Can we have an Operation Warp Speed for green energy?

Probably not, as I argue in my Bloomberg column.  One problem is that advance market commitments work best when the output is well-defined, more or less homogeneous, and to be distributed according to very clear principles (one shot in the arm for everybody!).  You can’t quite hand out green batteries or small nuclear reactors on the same basis.  There is a case for subsidizing those, but not necessarily through advance purchase methods.  Here is another part of the column:

Operation Warp Speed was also made easier by the internalization of vaccine research within companies or alliances of companies. The pre-purchase agreement limits risk, and within that framework the companies face strong competitive incentives to create a successful product. In the meantime, the work is removed from the public eye and debate, and at the end there is a definitive yes or no decision from the FDA. It is hardly simple, but it could be a lot more complicated.

In contrast, building a new energy infrastructure requires the cooperation of many companies and institutions, including local governments and regulators. One company can’t simply do everything (recall that the attempts of Alphabet to redesign part of Toronto as a new tech-based city met with local resistance and were ultimately put aside). The greater the number of institutions involved, the slower things get. Note that most of those institutions will not be getting pre-purchase funds from the federal government and they will face their usual bureaucratic and obstructionist incentives. When it comes to green energy policy, there are still too many veto points.

A striking feature of vaccine development is just how few social goals are involved. A vaccine should be safe, effective and easy to distribute. In broadly similar fashion, the highly successful Manhattan Project of the 1940s also had a small number of goals, namely a working and deliverable atomic bomb. When it comes to energy, there are already too many goals, and additional ones are often added: job creation, better design and community aesthetics, reductions in secondary pollution, regional economic benefits, and so on.

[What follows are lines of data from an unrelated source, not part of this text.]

-- ==== Sys2Proof/Machine/Lanes.lean ====
section
/-! DEFINITION. The shape that the vector forms share (R198, R128, R129): each active lane's result and flags, the enabled trap of a
raised flag, the write of the active lanes or the landing of a long-latency result. -/

namespace Sys2Proof.Machine

/-- A lane's result: the registers from the destination on, and the flags it raises. -/
abbrev LaneOut := List Reg × FlagSet

/-- The flags of each active lane. -/
def flagsOf (g : Group) (act : Lanes) (f : Nat → Lane → LaneOut) : List (Nat × FlagSet) :=
  (lanesOf act).map (fun l => (l, (f l (g.lane l)).2))

/-- Set the flags; trap before any destination is written when an enabled one was raised (R128, R129). -/
def withFlags (s : State) (g : Group) (fls : List (Nat × FlagSet)) (k : Group → Res) : Res :=
  let g' := { g with fpstat := fpSet g.fpstat (allFlags fls) }
  match fpCause g.fpstat (allFlags fls) with
  | some (fl, code) => .trap (s.setGroup s.cur g') { code := code, mask := some (flagLanes fls fl) }
  | none => k g'

/-- A form that writes registers from `d` on in its active lanes; `f` reads the group as it stands at issue. -/
def vecBody (d : Nat) (f : Group → Nat → Lane → LaneOut) (s : State) (g : Group) (act : Lanes) : Res :=
  withFlags s g (flagsOf g act (f g)) (fun g' =>
    .done (s.setGroup s.cur (g'.mapLanes act (fun l x => x.setRegs d (f g l x).1))))

/-- The landings of a result from register `d` on. -/
def landingsOf (g : Group) (act : Lanes) (d : Nat) (f : Nat → Lane → LaneOut) : List Landing :=
  (lanesOf act).flatMap (fun l => (f l (g.lane l)).1.mapIdx (fun k x => Landing.vec l (d + k) x))

/-- A long-latency form (R95): the flags at issue, the result when its window closes. -/
def lateBody (d : Nat) (f : Group → Nat → Lane → LaneOut) (s : State) (g : Group) (act : Lanes) : Res :=
  withFlags s g (flagsOf g act (f g)) (fun g' => .late (s.setGroup s.cur g') (landingsOf g act d (f g)) none)

/-- A form that raises no flag. -/
def pureBody (d : Nat) (f : Group → Nat → Lane → List Reg) (g : Group) (act : Lanes) : Group :=
  g.mapLanes act (fun l x => x.setRegs d (f g l x))

/-- Values of consecutive registers. -/
def wordsAt (x : Lane) (r n : Nat) : List W32 := (List.range n).map (fun k => (x.reg (r + k)).val)

/-- The number that words spell, low word first. -/
def natOfWords : List W32 → Nat
  | [] => 0
  | w :: r => w.toNat + 2^32 * natOfWords r

end Sys2Proof.Machine
end

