-- ==== Sys2Proof/Machine/Pgt.lean ====
section
/-! DEFINITION. Process-group tables (R352): the module's own rank, the ranks of a table, the participants of a communicator. -/

namespace Sys2Proof.Machine

/-- Read `n` bytes of partition `p` at a virtual address; none: no translation, or no read permission. -/
def State.readVirt (s : State) (p : Nat) (va : W64) (n : Nat) : Option Nat :=
  match s.walk p va with
  | .page pg => if pg.r && canonical va then some (readNat s.mem (pg.at va) n) else none
  | .stop .. => none

/-- NRANK of the table at `t`. -/
def State.tableRanks (s : State) (p : Nat) (t : W64) : Option Nat := s.readVirt p (t + 8) 4

/-- The module's rank: the index of the entry that holds its identifier (R352). -/
def State.moduleRank (s : State) (p : Nat) (t : W64) : Option Nat :=
  match s.tableRanks p t, s.readVirt p (t + 0x10) 8 with
  | some n, some off =>
    (List.range (min n 4096)).find? (fun i =>
      s.readVirt p (t + BitVec.ofNat 64 (off + 8 * i)) 4 == some Config.moduleId.toNat)
  | _, _ => none

/-- The rank list of communicator `c` of the table at `t`: where it stands and its participants; none: beyond NCOMM. -/
def State.rankList (s : State) (p : Nat) (t : W64) (c : Nat) : Option (W64 × Nat) :=
  match s.readVirt p (t + 6) 2, s.readVirt p (t + 0x18) 8 with
  | some ncomm, some off =>
    if ncomm ≤ c then none
    else
      let e := t + BitVec.ofNat 64 (off + 16 * c)
      match s.readVirt p e 8, s.readVirt p (e + 8) 4 with
      | some lst, some n => some (t + BitVec.ofNat 64 lst, n)
      | _, _ => none
  | _, _ => none

/-- The participants of communicator `c` of a table, and this module's participant rank (R352). -/
def State.tableComm (s : State) (p : Nat) (t : W64) (c : Nat) : Option (Nat × Nat) :=
  match s.rankList p t c, s.moduleRank p t with
  | some (lst, n), some rank =>
    ((List.range (min n 4096)).find? (fun i => s.readVirt p (lst + BitVec.ofNat 64 (2 * i)) 2 == some rank)).map (fun r => (n, r))
  | _, _ => none

/-- The process-group table of a group's launch. -/
def State.pgtOf (s : State) (g : Group) : Option W64 :=
  match s.block? g.blk with
  | some b => b.pgt
  | none => none

/-- The participants of a communicator and this module's rank among them, as the table stands in memory; none: not in the table, or
without this module (log entry 113). -/
def State.communicator (s : State) (g : Group) (c : Nat) : Option (Nat × Nat) :=
  match s.pgtOf g with
  | some t => s.tableComm (s.partOf g) t c
  | none => none

end Sys2Proof.Machine
end

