-- ==== Sys2Proof/Machine/Copies.lean ====
section
/-! DEFINITION. Copy cards (R248 to R251), copy barriers (R253 to R255), collectives (R256, R257), checkpoint cards (R301, R423),
GLAUNCH (R304). -/

namespace Sys2Proof.Machine

/-! ## CPY -/

/-- COPY_ARG: the first scalar word with a nonzero reserved bit (R248, R362). -/
def copyArg (bad : List Bool) : Option Trap :=
  match bad.findIdx? id with
  | some i => some { code := 0x051, einfo := some (BitVec.ofNat 64 i) }
  | none => none

/-- NONCANON and then ALIGN of a card's range (R248): its first and last byte, and its alignment. -/
def rangeFault (va : W64) (n : Nat) (aligned : Bool) : Option Trap :=
  let last := va + BitVec.ofNat 64 (n - 1)
  let info := some (addrInfo 7 false 4)
  if !canonical va then some { code := 0x044, eaddr := va, einfo := info }
  else if !canonical last then some { code := 0x044, eaddr := last, einfo := info }
  else if !aligned then some { code := 0x041, eaddr := va, einfo := info }
  else none

/-- CPY .t2t (R249). -/
def cpyTile (s : State) (blk h w0 w1 : Nat) : Except Trap Card :=
  let hs := fieldOf w0 0 6
  let srow0 := fieldOf w0 6 10
  let row0 := fieldOf w1 0 10
  let rows := fieldOf w1 10 10 + 1
  match s.tile? blk h, s.tile? blk hs with
  | some t, some src =>
    if t.rows < row0 + rows || src.rows < srow0 + rows then .error { code := 0x048, einfo := some 1 }
    else if t.rowBytes ≠ src.rowBytes then .error { code := 0x048, einfo := some 3 }
    else .ok (.cpy .t2t h hs row0 rows srow0 0 0 t.rowBytes, [.tile blk hs srow0 (srow0 + rows)], [.tile blk h row0 (row0 + rows)])
  | _, _ => .error { code := 0x049, einfo := some 1 }

/-- CPY .g2t and .t2g (R249): `va` the first global byte. -/
def cpyGlobal (s : State) (blk h w1 pitch : Nat) (va : W64) (mode : CpyMode) : Except Trap Card :=
  let row0 := fieldOf w1 0 10
  let rows := fieldOf w1 10 10 + 1
  match s.tile? blk h with
  | none => .error { code := 0x049, einfo := some 1 }
  | some t =>
    if t.rows < row0 + rows then .error { code := 0x048, einfo := some 1 }
    else
      let p := if pitch = 0 then t.rowBytes else pitch
      let n := (rows - 1) * p + t.rowBytes
      match rangeFault va n (va.toNat % 64 == 0 && p % 64 == 0) with
      | some tr => .error tr
      | none =>
        let mem := memRegion va n
        let tile : List Region := [.tile blk h row0 (row0 + rows)]
        let k : JobKind := .cpy mode h 0 row0 rows 0 va.toNat p t.rowBytes
        .ok (match mode with | .t2g => (k, tile, mem) | _ => (k, mem, tile))

/-- The card of a CPY (R248, R249). -/
def cpyCard (s : State) (g : Group) (f : FJ) (mode : CpyMode) : Except Trap Card :=
  let w (i : Nat) := cardWord g f i
  match mode with
  | .t2t =>
    match copyArg [fieldOf (w 0) 16 16 != 0, fieldOf (w 1) 20 12 != 0, w 2 != 0] with
    | some t => .error t
    | none => cpyTile s g.blk f.th.toNat (w 0) (w 1)
  | m =>
    match copyArg [false, fieldOf (w 1) 20 12 != 0, false] with
    | some t => .error t
    | none =>
      cpyGlobal s g.blk f.th.toNat (w 1) (w 2) ((g.areg f.ar.toNat).base + (g.sreg f.sc.toNat).signExtend 64) m

/-- The end of a copy's issue, with its follow-on command (R248 step 5, R251). -/
def State.copyRes (s : State) (g : Group) (f : FJ) (nb : Bool) (c : Except Trap Card) : Res :=
  match c with
  | .error t => .trap s t
  | .ok c =>
    match s.followCard g f f.th.toNat with
    | .error t => .trap s t
    | .ok k => s.cardRes g f (.ok c) (cardBar f nb) k

def execCpy (f : FJ) (mode : CpyMode) (nb : Bool) (s : State) : Host.Outcome State Fault Refusal :=
  run (.cpy f mode nb) (fun s g _ => s.copyRes g f nb (cpyCard s g f mode)) s

/-! ## CPYG and CPYS -/

/-- Element bytes of a gather or scatter (R250). -/
def gatherBytes (e : BitVec 3) : Nat := 4 * 2^e.toNat

/-- Address faults of the lanes of a gather or scatter (R248 step 4): lanes in EMASKF (R362). -/
def gatherFault (xs : List (Nat × W64)) (e : Nat) : Option Trap :=
  failTrap 4 (xs.filterMap (fun x =>
    if !canonical x.2 || !canonical (x.2 + BitVec.ofNat 64 (e - 1)) then some (x.1, x.2, { rank := 0 })
    else if x.2.toNat % e ≠ 0 then some (x.1, x.2, { rank := 1 })
    else none))

/-- The range from the lowest lane address to the highest, and its element (R250). -/
def gatherRegion (xs : List (Nat × W64)) (e : Nat) : List Region :=
  match xs with
  | [] => []
  | x :: r =>
    [.mem (r.foldl (fun acc y => min acc y.2.toNat) x.2.toNat) (r.foldl (fun acc y => max acc y.2.toNat) x.2.toNat + e)]

/-- The card of a CPYG or CPYS (R248, R250). -/
def gatherCard (s : State) (g : Group) (act : Lanes) (f : FJ) (scatter : Bool) (e : Nat) : Except Trap Card :=
  let w1 := cardWord g f 1
  match copyArg [false, fieldOf w1 10 22 != 0] with
  | some t => .error t
  | none =>
    match s.tile? g.blk f.th.toNat with
    | none => .error { code := 0x049, einfo := some 1 }
    | some t =>
      let row0 := fieldOf w1 0 10
      let base := (g.areg f.ar.toNat).base + (g.sreg f.sc.toNat).signExtend 64
      let xs := (lanesOf act).map (fun l => (l, base + ((g.lane l).reg f.vo.toNat).val.signExtend 64))
      if xs.any (fun x => decide (t.rows ≤ row0 + x.1 * e / t.rowBytes)) then .error { code := 0x048, einfo := some 1 }
      else
        match gatherFault xs e with
        | some tr => .error tr
        | none =>
          let k : JobKind := .gather scatter f.th.toNat row0 e t.rowBytes (xs.map (fun x => (x.1, x.2.toNat)))
          let mem := gatherRegion xs e
          let row (x : Nat × W64) : Nat := row0 + x.1 * e / t.rowBytes
          let rows : List Region :=
            match xs.head?, xs.getLast? with
            | some x, some y => [.tile g.blk f.th.toNat (row x) (row y + 1)]
            | _, _ => []
          .ok (if scatter then (k, rows, mem) else (k, mem, rows))

/-- CPYG and CPYS; with no active lane they change nothing but the PC (R66; log entry 36). -/
def bodyGather (f : FJ) (scatter : Bool) (e : BitVec 3) (nb : Bool) (s : State) (g : Group) (act : Lanes) : Res :=
  if act = 0 then .done s else s.copyRes g f nb (gatherCard s g act f scatter (gatherBytes e))

def execCpyg (f : FJ) (e : BitVec 3) (nb : Bool) (s : State) : Host.Outcome State Fault Refusal :=
  run (.cpyg f e nb) (bodyGather f false e nb) s

def execCpys (f : FJ) (e : BitVec 3) (nb : Bool) (s : State) : Host.Outcome State Fault Refusal :=
  run (.cpys f e nb) (bodyGather f true e nb) s

/-! ## Copy barriers -/

/-- Groups of a block that wait on a copy barrier whose phase is complete go on before the phase ends (R161, R253). -/
def State.releaseCopy (s : State) (blk n : Nat) : State :=
  if s.isSolstice blk || !(match s.block? blk with | some b => (b.copyBar n).complete | none => false) then s
  else ((s.liveGroups blk).filter (fun g => g.2.st == .waiting (.copy n))).foldl (fun s g => s.endWait g.1 (.copy n)) s

/-- A card of the group's block that has issued credits copy barrier `n` and has not completed (R253). In Solstice mode a group sees
its own staged cards, and those of the block that the last quantum end committed as in flight until the next (R381, R382). -/
def State.credited (s : State) (g : Group) (n : Nat) : Bool :=
  let hits (j : Job) : Bool := match j.credit with | some c => c.1 == n | none => false
  if s.isSolstice g.blk then
    (s.blockOf g).cbsBusy.contains n ||
      g.staged.any (fun x => match x with
        | .card id => s.jobs.any (fun j => (j.1 == id || j.2.after == some id) && hits j.2)
        | _ => false)
  else s.jobs.any (fun j => j.2.blk == g.blk && hits j.2)

/-- CBINIT (R253): it acts at once, in Solstice mode too (log entry 111). -/
def bodyCbinit (f : FJ) (s : State) (g : Group) (_ : Lanes) : Res :=
  let n := f.cb.toNat
  if s.credited g n then
    .trap s { code := 0x140, einfo := some 8 }
  else
    let s := s.releaseCopy g.blk n
    .done (s.updBlock g.blk (fun b => { b with
      cbs := Table.put b.cbs n { init := true, phase := (b.copyBar n).phase + 1, expect := cardWord g f 0, landed := 0 } }))

def execCbinit (f : FJ) (s : State) : Host.Outcome State Fault Refusal := run (.cbinit f) (bodyCbinit f) s

/-- The block's copy barrier `n`, if it has been initialised since the block's birth (R254). -/
def State.liveBar (s : State) (g : Group) (n : Nat) : Option CopyBar :=
  let c := (s.blockOf g).copyBar n
  if c.init then some c else none

/-- CBARR (R254). -/
def bodyCbarr (f : FJ) (s : State) (g : Group) (_ : Lanes) : Res :=
  let n := f.cb.toNat
  match s.liveBar g n with
  | none => .trap s { code := 0x140, einfo := some 9 }
  | some c => .done (s.updBlock g.blk (fun b => { b with cbs := Table.put b.cbs n (c.credit c.phase (cardWord g f 0)) }))

def execCbarr (f : FJ) (s : State) : Host.Outcome State Fault Refusal := run (.cbarr f) (bodyCbarr f) s

/-- CBWAIT (R255). -/
def bodyCbwait (f : FJ) (s : State) (g : Group) (_ : Lanes) : Res :=
  let n := f.cb.toNat
  match s.liveBar g n with
  | none => .trap s { code := 0x140, einfo := some 9 }
  | some _ => s.awaitRes g (.copy n)

def execCbwait (f : FJ) (s : State) : Host.Outcome State Fault Refusal := run (.cbwait f) (bodyCbwait f) s

/-- CBTEST (R255); in Solstice mode it reports the barrier as of the last quantum end (R166), false where a CBINIT has started another
phase since (log entry 111). -/
def bodyCbtest (f : FJ) (s : State) (g : Group) (act : Lanes) : Res :=
  let n := f.cb.toNat
  match s.liveBar g n with
  | none => if act = 0 then .done s else .trap s { code := 0x140, einfo := some 9 }
  | some c =>
    let b := s.blockOf g
    let ok := if b.solstice then ((Table.get? b.cbsSeen n).getD {}).complete && ((Table.get? b.cbsSeen n).getD {}).phase == c.phase
      else c.complete
    .done (s.setGroup s.cur (g.writeP act f.vo.toNat (fun _ _ => ok)))

def execCbtest (f : FJ) (s : State) : Host.Outcome State Fault Refusal := run (.cbtest f) (bodyCbtest f) s

/-! ## COLL -/

/-- Source and destination elements of a participant (R256). -/
def collExtents (k : CollKind) (n p r : Nat) : Nat × Nat :=
  match k with
  | .allreduce => (n, n)
  | .redscat => (n * p, n)
  | .allgather => (n, n * p)
  | .bcast => (if r = 0 then n else 0, n)
  | .barrier => (0, 0)

/-- COLL_ARG (R257, R362). -/
def collArg (n : Nat) : Trap := { code := 0x143, einfo := some (BitVec.ofNat 64 n) }

/-- Two ranges of bytes overlap, past the top of the address space too. -/
def rangesMeet (a : W64) (m : Nat) (b : W64) (n : Nat) : Bool := anyOverlap (memRegion a m) (memRegion b n)

/-- The card of a COLL (R256, R257, R403). -/
def collCard (s : State) (g : Group) (f : FJ) (kind : CollKind) (op : CollOp) : Except Trap Card :=
  let w (i : Nat) := cardWord g f i
  let n := w 1
  match s.communicator g (w 0) with
  | none => .error (collArg 1)
  | some (p, r) =>
    if n = 0 || 2^28 < n then .error (collArg 2)
    else
      let base := (g.areg f.ar.toNat).base
      let src := base + (g.sreg (f.sc.toNat + 2)).signExtend 64
      let dst := base + (g.sreg (f.sc.toNat + 3)).signExtend 64
      let (m, d) := collExtents kind n p r
      let same := src == dst && (kind == .allreduce || kind == .bcast)
      if rangesMeet src (4 * m) dst (4 * d) && !same then .error (collArg 3)
      else if s.dev.loans.any (fun l => l.quads.contains (s.quadOf g)) then .error (collArg 4)
      else
        let bad (va : W64) (k : Nat) : Option Trap := if k = 0 then none else rangeFault va (4 * k) (va.toNat % 4 == 0)
        match bad src m, bad dst d with
        | some t, some u => .error (if t.code = 0x041 && u.code = 0x044 then u else t)
        | some t, none => .error t
        | none, some u => .error u
        | none, none =>
          .ok (.coll kind op (w 0) n src.toNat dst.toNat,
               if m = 0 then [] else memRegion src (4 * m), if d = 0 then [] else memRegion dst (4 * d))

def execColl (f : FJ) (kind : CollKind) (op : CollOp) (s : State) : Host.Outcome State Fault Refusal :=
  run (.coll f kind op) (fun s g _ => s.cardRes g f (collCard s g f kind op) (some f.cb.toNat) none) s

/-! ## Checkpoint cards -/

/-- CK_ARG in word `i` (R301). -/
def ckArg (i : Nat) : Trap := { code := 0x058, einfo := some (BitVec.ofNat 64 i) }

/-- The range that a CKMARK job of a partition's slot is to mark (R423): its card has issued, and the job has not acted. -/
def Job.marks (j : Job) (p slot : Nat) : List Region :=
  match j.kind with
  | .ckmark va n k => if j.part = p && k = slot then memRegion (BitVec.ofNat 64 va) (256 * n) else []
  | _ => []

/-- The regions of a checkpoint card on a slot (R303, R423): the marked region, that of CKMARK cards issued before with it. -/
def State.markRegions (s : State) (p slot : Nat) : List Region :=
  .mark slot ::
    ((match Table.get? (s.part p).marks slot with
      | some m => memRegion (BitVec.ofNat 64 m.lo) (m.hi - m.lo)
      | none => []) ++ s.jobs.flatMap (fun j => j.2.marks p slot))

/-- CKMARK (R301). -/
def ckmarkCard (g : Group) (f : FJ) : Except Trap Card :=
  let w (i : Nat) := cardWord g f i
  let va := (g.areg f.ar.toNat).base + (g.sreg f.sc.toNat).signExtend 64
  if w 1 = 0 || 2^24 < w 1 then .error (ckArg 1)
  else if 64 ≤ w 2 then .error (ckArg 2)
  else
    match rangeFault va (256 * w 1) (va.toNat % 256 == 0) with
    | some t => .error t
    | none => .ok (.ckmark va.toNat (w 1) (w 2), [], .mark (w 2) :: memRegion va (256 * w 1))

/-- CKSNAP, CKROLL, CKDROP (R301): slot and snapshot. -/
def ckCard (s : State) (g : Group) (f : FJ) (k : Nat → Nat → JobKind) (reads : Bool) : Except Trap Card :=
  let w := cardWord g f 0
  let slot := fieldOf w 0 6
  if w ≠ slot + 256 * fieldOf w 8 2 then .error (ckArg 0)
  else
    let rs := s.markRegions (s.partOf g) slot
    .ok (k slot (fieldOf w 8 2), if reads then rs else [], rs)

def execCkmark (f : FJ) (nb : Bool) (s : State) : Host.Outcome State Fault Refusal :=
  run (.ckmark f nb) (fun s g _ => s.cardRes g f (ckmarkCard g f) (cardBar f nb) none) s
def execCksnap (f : FJ) (nb : Bool) (s : State) : Host.Outcome State Fault Refusal :=
  run (.cksnap f nb) (fun s g _ => s.cardRes g f (ckCard s g f .cksnap true) (cardBar f nb) none) s
def execCkroll (f : FJ) (nb : Bool) (s : State) : Host.Outcome State Fault Refusal :=
  run (.ckroll f nb) (fun s g _ => s.cardRes g f (ckCard s g f .ckroll false) (cardBar f nb) none) s
def execCkdrop (f : FJ) (nb all unmark : Bool) (s : State) : Host.Outcome State Fault Refusal :=
  run (.ckdrop f nb all unmark) (fun s g _ =>
    s.cardRes g f (ckCard s g f (fun slot snap => .ckdrop slot snap all unmark) false) (cardBar f nb) none) s

/-! ## GLAUNCH -/

/-- GLAUNCH (R304): sK+1 has no stated check (log entry 35). -/
def execGlaunch (f : FJ) (nb : Bool) (s : State) : Host.Outcome State Fault Refusal :=
  run (.glaunch f nb) (fun s g _ =>
    let va := (g.areg f.ar.toNat).base + (g.sreg f.sc.toNat).signExtend 64
    let c : Except Trap Card :=
      if !canonical va then .error { code := 0x044, eaddr := va, einfo := some (addrInfo 7 false 4) }
      else if va.toNat % 256 ≠ 0 then .error { code := 0x041, eaddr := va, einfo := some (addrInfo 7 false 4) }
      else .ok (.glaunch va.toNat, [], [])
    s.cardRes g f c (cardBar f nb) none) s

end Sys2Proof.Machine
end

When I explain Fast Grants to people, and how it worked, it is always striking to me which part of the explanation they understand least.  Everybody gets “we had a preexisting team in place, ready to handle accounting, recordkeeping, and payments.”  Hardly anyone understands — really understands — “the program has two goals: supporting quality research projects that will feed into stopping Covid, and speed.”  On one hand, it sounds self-evident to them, but on the other hand I don’t think they realize how much the intellectual infrastructure of the project really is defined by those goals and no others.  Nothing about meeting payroll, or pursuing other meritorious social goals, or getting grant or donor renewal, or raising the stature of the program in the biomedical community, or…?  What you choose not to pursue is one of the most radical steps you can take, and often it is so radical that other people don’t even grasp or notice it.  They just don’t see you “not doing something.”  That can be a good way to innovate!